(Stored data)

+++++

-- ==== Sys2Proof/Laws/PerInstr.lean ====
section
/-! SUPPORT. The round trip of the encoding, one lemma per constructor of Instr: the word of a well-formed instruction decodes
to that instruction. A step without a word has nothing to decode. -/
namespace Sys2Proof.Laws.RoundTrip

/-- The word that the encoder gives a well-formed instruction decodes to it. -/
def Statement (i : Instr) : Prop := i.WellFormed → ∀ w, encode i = some w → decode w = .ok i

+++++

*PROBLEM*
Take the entries above and copy out all lines with the string "that".

*WRITTEN ANSWER*
to that instruction. A step without a word has nothing to decode. -/
/-- The word that the encoder gives a well-formed instruction decodes to it. -/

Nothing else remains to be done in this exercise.